* _Problem details_: Copy only this range: the line with "(after .modeHalt (serving" through the final line of the material, inclusive at both ends.

* _Information_:
/-- Section 9.7: the payload of the setpoint frame of cycle 812, and the frame's 64 bytes. -/
theorem test_setpoint_payload :
    (let p := ({ cycle := 812, tag := 9, allowance := 540, mode := .run, rtc := .sag
                 entries := [⟨0x01, .run, 6480⟩, ⟨0x03, .run, 0⟩, ⟨0x06, .start, 0⟩] } : SetpointContent).payload
     (p, (buildFrame 0xF0 0x88B5 kindSetpoint 0xFF 812 p).length)) =
      ([0x03, 0x2C, 0x00, 0x09, 0x02, 0x1C, 0x11, 0x03, 0x01, 0x03, 0x19, 0x50, 0x03, 0x03, 0x00, 0x00,
        0x06, 0x02, 0x00, 0x00], 64) := by decide +kernel

/-- R198: the counter indices absent from the table. -/
theorem test_absent_counters :
    [0x0C, 0x0F, 0x15, 0x1C, 0x1F, 0x27, 0x2F, 0x36].all (fun i => counterAt i == none && !counterExists i) = true := by
  decide

/-- R198: the first and the last counter of each run. -/
theorem test_counter_places :
    [0x00, 0x0B, 0x10, 0x1B, 0x20, 0x26, 0x30, 0x35].map counterAt =
      [some (.rx .u .good), some .replyDrops, some (.rx .d .good), some .unmatched, some (.rx .g .good),
        some .missedGrid, some .invalidGrid, some .ignoredTriggers] := by decide

/-- Section 2.14, the notice of 5000: rows 0 and 1 below, P_low 600, timers to 8000 and 6200. -/
theorem test_sag_entry :
    (let r : RideThrough := { RideThrough.reset with
       nRows := 4, nRep := 3, sagCount := 41
       rows := (((RideThrough.reset.rows.set 0 ⟨850, 3000, 800, .curtail⟩).set 1 ⟨700, 1200, 600, .curtail⟩).set 2
         ⟨500, 600, 300, .curtail⟩).set 3 ⟨200, 150, 0, .block⟩ }
     let n := r.notice 5000 620 640
     (n.rtc.state, n.rtc.active, n.rtc.pLow, n.rtc.dwellTimers.toList.take 3, n.rtc.sags, n.rtc.sagCount,
       n.sagBegan)) =
      (.sag, some 1, 600, [some 8000, some 6200, none], [5000], 42, true) := by
  dsimp only; simp only [Prod.mk.injEq]; refine ⟨?_, ?_, ?_, ?_, ?_, ?_, ?_⟩ <;> decide +kernel

/-! ## States that meet the hypotheses of the statements -/

theorem test_StepTakesFront_met : ({ s0 with pending := [.arm, .trigger] } : State).pending = .arm :: [.trigger] := rfl

theorem test_TimePasses_met :
    (s0.pending = [] ∧ s0.held = false) ∧ (heldState.pending = [] ∧ heldState.held = true) ∧
    (Instr.cycleStart .start ≠ .supplyStart ∧ Instr.cycleStart .start ≠ .resetReleased ∧
      exec (.cycleStart .start) s0 = .next (after (.cycleStart .start) s0)) :=
  ⟨⟨rfl, rfl⟩, ⟨rfl, rfl⟩, by decide, by decide, rfl⟩

theorem test_ResetHoldsPart_met :
    (heldState.held = true ∧ (Instr.arm ≠ .supplyStart) ∧ (Instr.arm ≠ .resetReleased) ∧
      (∀ n, Instr.arm ≠ .resetAsserted n) ∧ (∀ p cut, Instr.arm ≠ .linkLoss p cut) ∧ ∀ p, Instr.arm ≠ .linkUp p) ∧
    (after (.resetAsserted 9999) plant).held = false ∧ (after (.resetAsserted 10000) plant).held = true ∧
    (after .supplyStart heldState).held = true ∧ (after .resetReleased (after .supplyStart heldState)).held = false ∧
    (after .supplyStart plant).held = false :=
  ⟨⟨rfl, by decide, by decide, by simp, by simp, by simp⟩, by decide +kernel, by decide +kernel, by decide +kernel,
    by decide +kernel, by decide +kernel⟩

/-- Each change of part mode that the statement names happens. -/
theorem test_ModeTransitions_met :
    (after .modeRun (serving (req .mode .none 0 0 [1]) ready)).fmu.mode = .run ∧
    (after .modeResume (serving (req .mode .none 0 0 [3]) (inMode .halt s0))).fmu.mode = .run ∧
    (after .modeLoad (serving (req .mode .none 0 0 [4]) (inMode .halt s0))).fmu.mode = .load ∧
    (after .supplyStart (inMode .run s0)).fmu.mode = .load ∧
    (after .modeHalt (serving (req .mode .none 0 0 [2]) plant)).fmu.mode = .halt ∧
    (after .swellExit (withRtc (fun r => { r with swellTimer := some 5 }) plant)).fmu.mode = .halt := by
  decide +kernel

* _Exercise answer_:
    (after .modeHalt (serving (req .mode .none 0 0 [2]) plant)).fmu.mode = .halt ∧
    (after .swellExit (withRtc (fun r => { r with swellTimer := some 5 }) plant)).fmu.mode = .halt := by
  decide +kernel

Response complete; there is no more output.